** REQUIREMENT **
For the data below, work out the number of lines containing the string "shippedLogBytes" and answer with that number only.

** EXERCISE INPUT **
□ □ □

-- ==== Sys2Proof/Machine/ShippedTables.lean ====
section
/-! DEFINITION. The tables of the shipped polynomial 29 as 95_test_vectors.md lists them, and the state the INIT sequence
leaves, written down without running it. Only `State.withFetchWord` uses this file (notes/assumptions/6.md). -/

namespace Sys2Proof.Machine

/-- The discrete-log table for `POLY` = 29, row by row (95_test_vectors.md section 2): entry 0 is `UNDEF`, stored 0xFF. -/
def shippedLogBytes : List Nat :=
  [0xFF, 0, 1, 25, 2, 50, 26, 198, 3, 223, 51, 238, 27, 104, 199, 75] ++
  [4, 100, 224, 14, 52, 141, 239, 129, 28, 193, 105, 248, 200, 8, 76, 113] ++
  [5, 138, 101, 47, 225, 36, 15, 33, 53, 147, 142, 218, 240, 18, 130, 69] ++
  [29, 181, 194, 125, 106, 39, 249, 185, 201, 154, 9, 120, 77, 228, 114, 166] ++
  [6, 191, 139, 98, 102, 221, 48, 253, 226, 152, 37, 179, 16, 145, 34, 136] ++
  [54, 208, 148, 206, 143, 150, 219, 189, 241, 210, 19, 92, 131, 56, 70, 64] ++
  [30, 66, 182, 163, 195, 72, 126, 110, 107, 58, 40, 84, 250, 133, 186, 61] ++
  [202, 94, 155, 159, 10, 21, 121, 43, 78, 212, 229, 172, 115, 243, 167, 87] ++
  [7, 112, 192, 247, 140, 128, 99, 13, 103, 74, 222, 237, 49, 197, 254, 24] ++
  [227, 165, 153, 119, 38, 184, 180, 124, 17, 68, 146, 217, 35, 32, 137, 46] ++
  [55, 63, 209, 91, 149, 188, 207, 205, 144, 135, 151, 178, 220, 252, 190, 97] ++
  [242, 86, 211, 171, 20, 42, 93, 158, 132, 60, 57, 83, 71, 109, 65, 162] ++
  [31, 45, 67, 216, 183, 123, 164, 118, 196, 23, 73, 236, 127, 12, 111, 246] ++
  [108, 161, 59, 82, 41, 157, 85, 170, 251, 96, 134, 177, 187, 204, 62, 90] ++
  [203, 89, 95, 176, 156, 169, 160, 81, 11, 245, 22, 235, 122, 117, 44, 215] ++
  [79, 174, 213, 233, 230, 231, 173, 232, 116, 214, 244, 234, 168, 80, 88, 175]

/-- The exponent table for `POLY` = 29, row by row (95_test_vectors.md section 3): 510 entries. -/
def shippedExpBytes : List Nat :=
  [1, 2, 4, 8, 16, 32, 64, 128, 29, 58, 116, 232, 205, 135, 19, 38] ++
  [76, 152, 45, 90, 180, 117, 234, 201, 143, 3, 6, 12, 24, 48, 96, 192] ++
  [157, 39, 78, 156, 37, 74, 148, 53, 106, 212, 181, 119, 238, 193, 159, 35] ++
  [70, 140, 5, 10, 20, 40, 80, 160, 93, 186, 105, 210, 185, 111, 222, 161] ++
  [95, 190, 97, 194, 153, 47, 94, 188, 101, 202, 137, 15, 30, 60, 120, 240] ++
  [253, 231, 211, 187, 107, 214, 177, 127, 254, 225, 223, 163, 91, 182, 113, 226] ++
  [217, 175, 67, 134, 17, 34, 68, 136, 13, 26, 52, 104, 208, 189, 103, 206] ++
  [129, 31, 62, 124, 248, 237, 199, 147, 59, 118, 236, 197, 151, 51, 102, 204] ++
  [133, 23, 46, 92, 184, 109, 218, 169, 79, 158, 33, 66, 132, 21, 42, 84] ++
  [168, 77, 154, 41, 82, 164, 85, 170, 73, 146, 57, 114, 228, 213, 183, 115] ++
  [230, 209, 191, 99, 198, 145, 63, 126, 252, 229, 215, 179, 123, 246, 241, 255] ++
  [227, 219, 171, 75, 150, 49, 98, 196, 149, 55, 110, 220, 165, 87, 174, 65] ++
  [130, 25, 50, 100, 200, 141, 7, 14, 28, 56, 112, 224, 221, 167, 83, 166] ++
  [81, 162, 89, 178, 121, 242, 249, 239, 195, 155, 43, 86, 172, 69, 138, 9] ++
  [18, 36, 72, 144, 61, 122, 244, 245, 247, 243, 251, 235, 203, 139, 11, 22] ++
  [44, 88, 176, 125, 250, 233, 207, 131, 27, 54, 108, 216, 173, 71, 142, 1] ++
  [2, 4, 8, 16, 32, 64, 128, 29, 58, 116, 232, 205, 135, 19, 38, 76] ++
  [152, 45, 90, 180, 117, 234, 201, 143, 3, 6, 12, 24, 48, 96, 192, 157] ++
  [39, 78, 156, 37, 74, 148, 53, 106, 212, 181, 119, 238, 193, 159, 35, 70] ++
  [140, 5, 10, 20, 40, 80, 160, 93, 186, 105, 210, 185, 111, 222, 161, 95] ++
  [190, 97, 194, 153, 47, 94, 188, 101, 202, 137, 15, 30, 60, 120, 240, 253] ++
  [231, 211, 187, 107, 214, 177, 127, 254, 225, 223, 163, 91, 182, 113, 226, 217] ++
  [175, 67, 134, 17, 34, 68, 136, 13, 26, 52, 104, 208, 189, 103, 206, 129] ++
  [31, 62, 124, 248, 237, 199, 147, 59, 118, 236, 197, 151, 51, 102, 204, 133] ++
  [23, 46, 92, 184, 109, 218, 169, 79, 158, 33, 66, 132, 21, 42, 84, 168] ++
  [77, 154, 41, 82, 164, 85, 170, 73, 146, 57, 114, 228, 213, 183, 115, 230] ++
  [209, 191, 99, 198, 145, 63, 126, 252, 229, 215, 179, 123, 246, 241, 255, 227] ++
  [219, 171, 75, 150, 49, 98, 196, 149, 55, 110, 220, 165, 87, 174, 65, 130] ++
  [25, 50, 100, 200, 141, 7, 14, 28, 56, 112, 224, 221, 167, 83, 166, 81] ++
  [162, 89, 178, 121, 242, 249, 239, 195, 155, 43, 86, 172, 69, 138, 9, 18] ++
  [36, 72, 144, 61, 122, 244, 245, 247, 243, 251, 235, 203, 139, 11, 22, 44] ++
  [88, 176, 125, 250, 233, 207, 131, 27, 54, 108, 216, 173, 71, 142]

/-- The memory that holds the listed bytes from index `start` on. -/
def Memory.ofBytesFrom : Nat → List Nat → Memory
  | _, [] => []
  | start, v :: rest => (start, BitVec.ofNat 8 v) :: Memory.ofBytesFrom (start + 1) rest

/-- `LOG` as 95_test_vectors.md section 2 lists it. -/
def shippedLog : Memory := Memory.ofBytesFrom 0 shippedLogBytes

/-- `EXP` as 95_test_vectors.md section 3 lists it. -/
def shippedExp : Memory := Memory.ofBytesFrom 0 shippedExpBytes

/-- The state with the shipped tables in place and `READY` (10_state.md R30, last column). -/
def loadShipped (s : State) : State :=
  let s₂ := (s.setLogTab shippedLog).setExpTab shippedExp
  (s₂.setMulTab (generateMultiplicationTable s₂)).setInitState .ready

end Sys2Proof.Machine
end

□ □ □

** TASK RESPONSE **
2